L’unica cura al momento è restare a casa, rispettiamo le regole

Sul portale rossoblu torna #DistantiMaUniti. Questa volta a lasciare il suo messaggio, è il difensore argentino Spolli.

Nuovo appuntamento con #DistantiMaUniti: dopo Barberis, oggi è il turno di Spolli che, direttamente dalla sua abitazione crotonese dove vive con la moglie Angela e la figlia Benedetta, ha risposto attraverso dei video a 8 domande, proprio come il suo numero di maglia.

Ovviamente abbiamo iniziato dal particolare momento che stiamo attraversando:

Si tratta di un momento molto triste per tutti, ma bisogna adattarsi e soprattutto è importante restare a casa. Noi come giocatori, ma soprattutto come persone, cerchiamo di essere da esempio per far passare il messaggio che la gente deve rimanere a casa perché ad oggi è l’unico ‘vaccino’ per sconfiggere il virus. Il nostro pensiero è per i dottori, gli infermieri e tutti coloro che ogni giorno lottano per salvare vite umane. Bisogna pensare a chi purtroppo non c’è più, alle loro famiglie, e bisogna essere responsabili in questo periodo perché penso che la responsabilità sia la prima cosa”.

In questo periodo si parla di eventuale ripresa, di giocare anche in estate o addirittura di uno stop definitivo della stagione. Cosa ne pensi?

“Pensare ad una ripresa o ad uno stop del calcio credo che non sia questo il momento per parlarne, sinceramente ci sono altre cose molto più importanti a cui pensare”.

Nicolas ha tanti familiari in Argentina, com’è la situazione nella tua Nazione?

“In Argentina è arrivato il virus ma per fortuna ancora non ci sono tanti casi, il nostro Presidente ne ha capito subito la pericolosità e ora tutto il Paese è in quarantena.
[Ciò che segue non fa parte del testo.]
-- ==== Sys2Proof/Certificates/Slice0/Obligations.lean ====
section
/-! DEFINITION. Certificates/Slice0/Obligations.lean: the statements about this model. -/

open Sys2Proof Sys2Proof.Machine

/-- A step carries out the command at the front of the queue, on the state with the queue's rest (log 1). -/
def Obligations.StepRunsFrontCommand : Prop :=
  ∀ (c : Instr) (rest : List Instr) (s : State),
    step { s with pending := c :: rest } = exec c { s with pending := rest }

/-- Where a step answers a next state, the queue of that state is the queue's rest: no command of the table adds, drops or
reorders waiting commands (log 1). -/
def Obligations.StepLeavesQueueRest : Prop :=
  ∀ (s t : State) (c : Instr) (rest : List Instr), s.pending = c :: rest → step s = .next t → t.pending = rest

/-- TIME is cleared only by the power-on detector (R30): every other command leaves it as it is. -/
def Obligations.OnlyPowerOnClearsTime : Prop :=
  (∀ (i : Instr) (s t : State), i ≠ .powerOnDetect → exec i s = .next t → t.clk.time = s.clk.time) ∧
  (∀ s t : State, exec .powerOnDetect s = .next t → t.clk.time = 0)

/-- A step on an empty queue is a tick of TIME (R30, R31; log 1), with the slot operations' work in it (R149; log 15). -/
def Obligations.TickCountsTime : Prop :=
  ∀ s : State, s.pending = [] →
    (∀ u : State, u = { s with clk := { s.clk with
        time := (s.clk.time + 1) % 2 ^ 64, rep0 := (s.clk.rep0 + 1) % 2 ^ 64, rep1 := (s.clk.rep1 + 1) % 2 ^ 64 } } →
      s.clk.counting = true → s.clk.rootStopped = false →
      step s = .next (State.each u (fun n t => t.slotGo n 256) (s.ports.slotOps.map Prod.fst)) ∧
      (s.ports.slotOps = [] → step s = .next u)) ∧
    (s.clk.counting = false ∨ s.clk.rootStopped = true → step s = .next s)

/-- The resets of the whole part: POWER_ON_DETECT, RESET_N_ASSERT, RESET_N_RELEASE and CHIP_RESET complete, and what each
leaves (R30, R34, R444, R499). -/
def Obligations.PackageResetsComplete : Prop :=
  (∀ s : State, Answers (exec .powerOnDetect s) fun t =>
    t.clk.time = 0 ∧ t.clk.counting = false ∧ t.get TOP_RSTCAUSE_POR = 1 ∧ t.mem = [] ∧ t.memX = [] ∧ t.media = s.media ∧
      t.clk.resetLow = s.clk.resetLow ∧ t.pf.low = s.pf.low) ∧
  (∀ s : State, s.clk.resetLow = false → Answers (exec .resetNAssert s) fun t =>
    t.live = false ∧ t.get TOP_RSTCAUSE_PIN = 1 ∧ t.clk.time = s.clk.time ∧ t.media = s.media) ∧
  (∀ s : State, exec .resetNRelease s = .next { s with clk := { s.clk with resetLow := false } }) ∧
  (∀ s : State, s.live = true → s.clk.chipResetReq = true → s.log.intake = [] → Answers (exec .chipReset s) fun t =>
    t.clk.chipResetReq = false ∧ t.get TOP_RSTCAUSE_CHIP = 1 ∧ t.clk.time = s.clk.time ∧ t.media = s.media)

/-- The clock monitor, the TIME replicas and the asynchronous crossings (R27, R29, R31, R38 to R42). -/
def Obligations.ClocksAndCrossingsComplete : Prop :=
  (∀ (s u t : State), u = (if s.live = true then (s.set TOP_CLKSTAT_REF_OK 0).raise srcREFCLK 0 (orgInt 0 0 0)
        else s.set TOP_CLKSTAT_REF_OK 0) →
    t = (if u.is TOP_CLKSTAT_ROOT_LOCK = true then
        (((u.set TOP_CLKSTAT_ROOT_LOCK 0).set TOP_CLKSTAT_LOCK_LOST 1).set TOP_CLKSTAT_HOLDOVER 1).failAssumption 1
          (fun _ => true) else u) →
    exec .refclkGapTimeout s = .next { t with clk := { t.clk with refLost := true } } ∧
    (∀ r : State, s = { r with clk := { r.clk with refLost := false } } →
      exec (.refclkWindowEnd false) r = .next t)) ∧
  (∀ s : State, s.clk.refLost = true →
    exec (.refclkWindowEnd true) s = .next { s with clk := { s.clk with refLost := false } }) ∧
  (∀ s : State, s.clk.refLost = false → exec (.refclkWindowEnd true) s = .next (s.set TOP_CLKSTAT_REF_OK 1)) ∧
  (∀ s : State, Answers (exec .rootStop s) fun t =>
    t.clk = { s.clk with rootStopped := true, monErr := true } ∧ t.errNLow = true ∧
      (s.is TOP_CLKSTAT_ROOT_LOCK = false → t = { s with clk := t.clk }) ∧
      (s.is TOP_CLKSTAT_ROOT_LOCK = true → t = { (s.set TOP_CLKSTAT_ROOT_LOCK 0).set TOP_CLKSTAT_LOCK_LOST 1 with
        clk := t.clk })) ∧
  (∀ (d : Die) (rep : BitVec 64) (s : State), s.live = true → Answers (exec (.timeReplicaCompare d rep) s) fun t =>
    (rep.toNat = s.clk.time →
      t = { s with clk := { s.clk with rep0 := if d.val = 0 then s.clk.time else s.clk.rep0,
                                       rep1 := if d.val = 0 then s.clk.rep1 else s.clk.time } }) ∧
    (d.val = 0 → t.clk.rep0 = s.clk.time) ∧ (d.val = 1 → t.clk.rep1 = s.clk.time) ∧
    (rep.toNat ≠ s.clk.time →
      t.regs = (s.raise (srcTIME d) (sat32 ((rep.toNat : Int) - s.clk.time)) (orgInt 0 d 0)).regs)) ∧
  (∀ (n : Crossing) (s : State), s.live = true → n.val < 51 → s.is (TOP_CDC_STAT_CLOSED n) = false →
    (s.crossOf n).reset = false → (s.crossOf n).reopening = false → ∀ u : State,
    u = (((s.set (TOP_CDC_STAT_CDC_TIMEOUT n) 1).set (TOP_CDC_STAT_CLOSED n) 1).set (TOP_CDC_STAT_CLK_PRESENT n) 0).setCross
      n { s.crossOf n with stopped := true, reopening := false } →
    u.get (TOP_CDC_STAT_CLOSED n) = 1 ∧ u.get (TOP_CDC_STAT_CDC_TIMEOUT n) = 1 ∧
      exec (.cdcClockTimeout n) s = .next ((u.raise (srcCDC n) 0 (orgInt 0 0 0)).crossingLost n)) ∧
  (∀ (n : Crossing) (s : State), s.live = true → n.val < 51 → Answers (exec (.foreignClockReturn n) s) fun t =>
    t.get (TOP_CDC_STAT_CLK_PRESENT n) = 1 ∧ (t.crossOf n).stopped = false ∧
      t.get (TOP_CDC_STAT_CLOSED n) = s.get (TOP_CDC_STAT_CLOSED n)) ∧
  (∀ (n : Crossing) (s : State), s.live = true → (n.val < 20 ∨ (40 ≤ n.val ∧ n.val < 48) ∨ n.val = 51) →
    s.is (TOP_CDC_STAT_CLOSED n) = false → (s.crossOf n).reset = false → (s.crossOf n).reopening = false →
    exec (.cdcPulse n true) s = .next (s.set (TOP_CDC_STAT_OVERRUN n) 1) ∧
    exec (.cdcPulse n false) s = .next (if n.val < 20 then s.countSat (LNK_LANE_UNCORR_COUNT n) else s)) ∧
  (∀ (n : Crossing) (s : State), s.live = true → (s.crossOf n).reopening = true → (s.crossOf n).reset = false →
    (s.crossOf n).stopped = false →
    exec (.cdcReopen n) s = .next (s.setCross n { s.crossOf n with reopening := false }))

/-- The end of block resets and masks, the fault registers, and the supply and junction monitors (R36, R444, R447, R448,
R471, R502, R503). -/
def Obligations.BlocksAndFaultRegistersComplete : Prop :=
  (∀ (b : BlockId) (s : State), s.live = true → s.resetting.contains b = true → s.pcsHeld b = false →
    s.windowAt b + windowTicks b ≤ s.clk.time →
    exec (.blockResetEnd b) s =
      .next (State.blockResume (State.markWindow { s with resetting := s.resetting.filter (· != b) } b) b)) ∧
  (∀ (b : BlockId) (s : State), s.live = true → s.resetting.contains b = false → s.pcsHeld b = false →
    s.windowAt b + 4 ≤ s.clk.time → Answers (exec (.faultMaskEnd b) s) fun t =>
      t = { s with masked := t.masked, clk := { s.clk with windows := t.clk.windows } } ∧ t.masked.contains b = false ∧
        ∀ x, x ≠ b → t.masked.contains x = s.masked.contains x) ∧
  (∀ (o : Origin) (s : State), s.live = true → Answers (exec (.fltFirstClear o) s) fun t =>
    t.rd FLT_FIRST = 0 ∧ t.rd FLT_FIRST_TLO = 0 ∧ t.rd FLT_FIRST_THI = 0 ∧ t.rd FLT_FIRST_INFO = 0 ∧
      t.rd FLT_FIRST_ORIGIN = 0 ∧ t.log = (s.logPriv o FLT_FIRST (2 ^ 31) 0).log ∧
      (∀ a, a ∉ [FLT_FIRST, FLT_FIRST_TLO, FLT_FIRST_THI, FLT_FIRST_INFO, FLT_FIRST_ORIGIN] →
        t.rd a = (s.logPriv o FLT_FIRST (2 ^ 31) 0).rd a)) ∧
  (∀ (o : Origin) (k : Fin 10) (v : BitVec 32) (s : State), s.live = true →
    exec (.fltPendClear o k v) s =
      .next ((s.wr (FLT_PEND k) (s.rd (FLT_PEND k) &&& ~~~v)).logPriv o (FLT_PEND k) v.toNat 0)) ∧
  (∀ (mv : Vector (BitVec 12) 5) (tj : Vector (BitVec 16) 9) (s : State), s.live = true →
    ∀ u : State, u = State.each
      (State.each s (fun v s => s.supplySample v ((mv.toList.map BitVec.toNat).getD v 0)) (List.range 5))
      (fun i s => s.junctionSample i ((tj.toList.map BitVec.toNat).getD i 0)) (List.range 9) →
    exec (.monitorSample mv tj) s = .next (State.supplyFail
      (if (tj.toList.map BitVec.toNat).all (fun x => decide (signed 16 x < 105 * 16)) = true
        then u.set TOP_MONSTAT_TJ_ERR 0 else u)))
Sento quotidianamente i miei cari e, essendo arrivato per prima in Italia il virus, ho ‘istruito’ loro sulle regole da rispettare”.

Ti manca lo spogliatoio?

“Ovviamente lo spogliatoio manca tantissimo ma con i compagni siamo in contatto con il gruppo di WhatsApp e FaceTime, cerchiamo di stare in compagnia utilizzando la tecnologia”.

A fine intervista abbiamo chiesto anche due curiosità al difensore rossoblù, la prima è relativa al sogno che aveva da bambino e se ha eventuali rimpianti nella sua ottima carriera:

“Ho sempre sognato di fare il calciatore da bambino, credo sia il sogno di tutti. Poi quando ho iniziato a realizzare questo sogno avevo un obiettivo, quello di giocare solo ed esclusivamente in Italia e ho avuto la fortuna di venire qui e sto giocando ad alti livelli. Sono soddisfatto della mia carriera e non ho rimpianti, non è mai facile arrivare a certi livelli e sono ben 11 anni che sono in Italia”.

La seconda curiosità invece è quale sia stato l’attaccante più difficile da marcare:

“In carriera ho incontrato tanti giocatori difficili da marcare come Higuain, Ibrahimovic, Eto’o però se proprio devo sceglierne uno che mi metteva sempre in difficoltà dico Totò Di Natale, penso sia stato quello con cui ho fatto più fatica”.